I propose to add a new predefined role to Postgres,
pg_manage_extensions. The idea is that it allows Superusers to delegate
the rights to create, update or delete extensions to other roles, even
if those extensions are not trusted or those users are not the database
owner.

I have attached a WIP patch for this.


Thoughts?

Michael

Вложения

Re: [PATCH] New predefined role pg_manage_extensions

От
Jelte Fennema-Nio
Дата:
On Fri, 12 Jan 2024 at 15:53, Michael Banck <mbanck@gmx.net> wrote:
> I propose to add a new predefined role to Postgres,
> pg_manage_extensions. The idea is that it allows Superusers to delegate
> the rights to create, update or delete extensions to other roles, even
> if those extensions are not trusted or those users are not the database
> owner.

I agree that extension creation is one of the main reasons people
require superuser access, and I think it would be beneficial to try to
reduce that. But I'm not sure that such a pg_manage_extensions role
would have any fewer permissions than superuser in practice. Afaik
many extensions that are not marked as trusted, are not trusted
because they would allow fairly trivial privilege escalation to
superuser if they were.



Re: [PATCH] New predefined role pg_manage_extensions

От
Michael Banck
Дата:
Hi,

On Fri, Jan 12, 2024 at 04:13:27PM +0100, Jelte Fennema-Nio wrote:
> But I'm not sure that such a pg_manage_extensions role would have any
> fewer permissions than superuser in practice. 
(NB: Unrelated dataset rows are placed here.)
-- ==== Sys2Proof/Laws/Tables.lean ====
section
/-! SUPPORT. Laws of tables and of byte memories: what a read gives after a write, and that every write keeps the canonical
form. -/

namespace Sys2Proof.Machine

/-! ### Tables -/

@[simp] theorem Tbl.get?_set_self {α : Type} (t : Tbl α) (k : Nat) (v : α) : (t.set k v).get? k = some v := by
  induction t with
  | nil => simp [Tbl.set, Tbl.get?]
  | cons x t ih =>
    obtain ⟨a, b⟩ := x
    unfold Tbl.set
    split
    · simp [Tbl.get?]
    · split
      · simp [Tbl.get?]
      · simp only [Tbl.get?]; split
        · omega
        · simpa [*] using ih

theorem Tbl.get?_set_ne {α : Type} (t : Tbl α) {k j : Nat} (v : α) (h : j ≠ k) : (t.set k v).get? j = t.get? j := by
  induction t with
  | nil => simp [Tbl.set, Tbl.get?, h.symm]
  | cons x t ih =>
    obtain ⟨a, b⟩ := x
    unfold Tbl.set
    split
    · simp only [Tbl.get?, h.symm, if_false]
      split
      · split
        · omega
        · split
          · rfl
          · omega
      · rfl
    · split
      · subst_vars; simp only [Tbl.get?, h.symm, if_false]
      · simp only [Tbl.get?]; rw [ih]

theorem Tbl.get?_set {α : Type} (t : Tbl α) (k j : Nat) (v : α) : (t.set k v).get? j = if j = k then some v else t.get? j := by
  split
  · subst_vars; simp
  · exact Tbl.get?_set_ne t v ‹_›

@[simp] theorem Tbl.getD_set_self {α : Type} (t : Tbl α) (k : Nat) (v d : α) : (t.set k v).getD k d = v := by simp [Tbl.getD]

theorem Tbl.getD_set_ne {α : Type} (t : Tbl α) {k j : Nat} (v d : α) (h : j ≠ k) : (t.set k v).getD j d = t.getD j d := by
  simp [Tbl.getD, Tbl.get?_set_ne t v h]

@[simp] theorem Tbl.get?_mod_self {α : Type} (t : Tbl α) (k : Nat) (f : α → α) : (t.mod k f).get? k = (t.get? k).map f := by
  unfold Tbl.mod; split <;> simp [*]

theorem Tbl.get?_mod_ne {α : Type} (t : Tbl α) {k j : Nat} (f : α → α) (h : j ≠ k) : (t.mod k f).get? j = t.get? j := by
  unfold Tbl.mod; split
  · exact Tbl.get?_set_ne t _ h
  · rfl

theorem Tbl.get?_mod {α : Type} (t : Tbl α) (k j : Nat) (f : α → α) :
    (t.mod k f).get? j = if j = k then (t.get? k).map f else t.get? j := by
  split
  · subst_vars; simp
  · exact Tbl.get?_mod_ne t f ‹_›

@[simp] theorem Tbl.get?_nil {α : Type} (k : Nat) : Tbl.get? ([] : Tbl α) k = none := rfl

/-! ### Byte memories -/

theorem Mem.byte_below {m : Mem} {lo a : Nat} (h : Mem.wfFrom lo m) (ha : a < lo) : m.byte a = 0 := by
  cases m with
  | nil => rfl
  | cons x t =>
    obtain ⟨k, v⟩ := x
    simp only [Mem.wfFrom, Bool.and_eq_true, decide_eq_true_eq] at h
    have : k ≠ a ∧ a < k := by omega
    simp [Mem.byte, this]

theorem Mem.wfFrom_mono {m : Mem} {lo lo' : Nat} (h : Mem.wfFrom lo m) (hl : lo' ≤ lo) : Mem.wfFrom lo' m := by
  cases m with
  | nil => rfl
  | cons x t =>
    obtain ⟨k, v⟩ := x
    simp only [Mem.wfFrom, Bool.and_eq_true, decide_eq_true_eq] at h ⊢
    exact ⟨⟨by omega, h.1.2⟩, h.2⟩

theorem Mem.wfFrom_put {m : Mem} {lo a : Nat} (b : Byte) (h : Mem.wfFrom lo m) (ha : lo ≤ a) : Mem.wfFrom lo (m.put a b) := by
  induction m generalizing lo with
  | nil =>
    unfold Mem.put
    split
    · rfl
    · simp only [Mem.wfFrom, Bool.and_eq_true, decide_eq_true_eq, Bool.not_eq_true', decide_eq_false_iff_not]
      exact ⟨⟨ha, ‹_›⟩, trivial⟩
  | cons x t ih =>
    obtain ⟨k, v⟩ := x
    simp only [Mem.wfFrom, Bool.and_eq_true, decide_eq_true_eq, Bool.not_eq_true', decide_eq_false_iff_not] at h
    obtain ⟨⟨h1, h2⟩, h3⟩ := h
    unfold Mem.put
    split
    · split
      · simp only [Mem.wfFrom, Bool.and_eq_true, decide_eq_true_eq, Bool.not_eq_true', decide_eq_false_iff_not]
        exact ⟨⟨h1, h2⟩, h3⟩
      · simp only [Mem.wfFrom, Bool.and_eq_true, decide_eq_true_eq, Bool.not_eq_true', decide_eq_false_iff_not]
        exact ⟨⟨ha, ‹_›⟩, ⟨⟨by omega, h2⟩, h3⟩⟩
    · split
      · subst_vars
        split
        · exact Mem.wfFrom_mono h3 (by omega)
        · simp only [Mem.wfFrom, Bool.and_eq_true, decide_eq_true_eq, Bool.not_eq_true', decide_eq_false_iff_not]
          exact ⟨⟨h1, ‹_›⟩, h3⟩
      · simp only [Mem.wfFrom, Bool.and_eq_true, decide_eq_true_eq, Bool.not_eq_true', decide_eq_false_iff_not]
        exact ⟨⟨h1, h2⟩, ih h3 (by omega)⟩

/-- Storing a byte keeps the canonical form. -/
theorem Mem.wf_put {m : Mem} (a : Nat) (b : Byte) (h : m.wf) : (m.put a b).wf := Mem.wfFrom_put b h (Nat.zero_le _)

/-- Storing bytes keeps the canonical form. -/
theorem Mem.wf_write {m : Mem} (a : Nat) (bs : List Byte) (h : m.wf) : (m.write a bs).wf := by
  induction bs generalizing m a with
  | nil => exact h
  | cons b bs ih => exact ih (a + 1) (Mem.wf_put a b h)

theorem Mem.byte_put_from {m : Mem} {lo : Nat} (a c : Nat) (b : Byte) (h : Mem.wfFrom lo m) :
    (m.put a b).byte c = if c = a then b else m.byte c := by
  have put_cons : ∀ (k : Nat) (v : Byte) (t : Mem), Mem.put ((k, v) :: t) a b =
      if a < k then (if b = 0 then (k, v) :: t else (a, b) :: (k, v) :: t)
      else if k = a then (if b = 0 then t else (a, b) :: t) else (k, v) :: Mem.put t a b := fun _ _ _ => rfl
  have byte_cons : ∀ (k : Nat) (v : Byte) (t : Mem), Mem.byte ((k, v) :: t) c =
      if k = c then v else if c < k then 0 else Mem.byte t c := fun _ _ _ => rfl
  induction m generalizing lo with
  | nil =>
    have : Mem.put [] a b = if b = 0 then [] else [(a, b)] := rfl
    rw [this]
    by_cases hb : b = 0
    · rw [if_pos hb]; split
      · exact hb.symm
      · rfl
    · rw [if_neg hb, byte_cons]
      by_cases hc : c = a
      · rw [if_pos hc.symm, if_pos hc]
      · rw [if_neg (Ne.symm hc), if_neg hc]; split <;> rfl
  | cons x t ih =>
    obtain ⟨k, v⟩ := x
    simp only [Mem.wfFrom, Bool.and_eq_true, decide_eq_true_eq, Bool.not_eq_true', decide_eq_false_iff_not] at h
    obtain ⟨⟨_, _⟩, h3⟩ := h
    rw [put_cons]
    by_cases hk : a < k
    · rw [if_pos hk]
      by_cases hb : b = 0
      · rw [if_pos hb, byte_cons]
        by_cases hc : c = a
        · rw [if_pos hc, if_neg (by omega), if_pos (by omega)]; exact hb.symm
        · rw [if_neg hc]
      · rw [if_neg hb, byte_cons]
        by_cases hc : c = a
        · rw [if_pos hc.symm, if_pos hc]
        · rw [if_neg (Ne.symm hc), if_neg hc, byte_cons]
          by_cases hca : c < a
          · rw [if_pos hca, if_neg (by omega), if_pos (by omega)]
          · rw [if_neg hca]
    · rw [if_neg hk]
      by_cases hka : k = a
      · subst hka
        rw [if_pos rfl]
        by_cases hb : b = 0
        · rw [if_pos hb, byte_cons]
          by_cases hc : c = k
          · rw [if_pos hc, hb]; exact Mem.byte_below h3 (by omega)
          · rw [if_neg hc, if_neg (Ne.symm hc)]
            split
            · exact Mem.byte_below h3 (by omega)
            · rfl
        · rw [if_neg hb, byte_cons, byte_cons]
          by_cases hc : c = k
          · rw [if_pos hc.symm, if_pos hc]
          · rw [if_neg (Ne.symm hc), if_neg hc, if_neg (Ne.symm hc)]
      · rw [if_neg hka, byte_cons, ih h3, byte_cons]
        by_cases hc : c = a
        · rw [if_neg (by omega), if_neg (by omega), if_pos hc, if_pos hc]
        · rw [if_neg hc, if_neg hc]

/-- What a byte reads as after a store of one byte. -/
theorem Mem.byte_put {m : Mem} (a c : Nat) (b : Byte) (h : m.wf) : (m.put a b).byte c = if c = a then b else m.byte c :=
  Mem.byte_put_from a c b h

/-- A store of bytes leaves every byte outside them. -/
theorem Mem.byte_write_ne {m : Mem} {a c : Nat} (bs : List Byte) (h : m.wf) (hc : c < a ∨ a + bs.length ≤ c) :
    (m.write a bs).byte c = m.byte c := by
  induction bs generalizing m a with
  | nil => rfl
  | cons b bs ih =>
    simp only [List.length_cons] at hc
    rw [Mem.write, ih (Mem.wf_put a b h) (by omega), Mem.byte_put a c b h]
    have : c ≠ a := by omega
    simp [this]

/-- A stored byte reads as what was stored. -/
theorem Mem.byte_write {m : Mem} (a : Nat) (bs : List Byte) (h : m.wf) (j : Nat) (hj : j < bs.length) :
    (m.write a bs).byte (a + j) = bs[j] := by
  induction bs generalizing m a j with
  | nil => simp at hj
  | cons b bs ih =>
    rw [Mem.write]
    cases j with
    | zero =>
      rw [Mem.byte_write_ne bs (Mem.wf_put a b h) (by omega), Nat.add_zero, Mem.byte_put a a b h]; simp
    | succ j =>
      simp only [List.length_cons] at hj
      have hj' : j < bs.length := by omega
      have h1 : a + (j + 1) = a + 1 + j := by omega
      rw [h1, ih (a + 1) (Mem.wf_put a b h) j hj']; rfl

@[simp] theorem Mem.wf_nil : Mem.wf [] = true := rfl

end Sys2Proof.Machine
end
Note that just being able to create an extension does not give blanket
permission to use it. I did a few checks with things I thought might be
problematic like adminpack or plpython3u, and a pg_manage_extensions
user is not allowed to call those functions or use the untrusted
language.

> Afaik many extensions that are not marked as trusted, are not trusted
> because they would allow fairly trivial privilege escalation to
> superuser if they were.

While that might be true (or we err on the side of caution), I thought
the rationale was more that they either disclose more information about
the database server than we want to disclose to ordinary users, or that
they allow access to the file system etc.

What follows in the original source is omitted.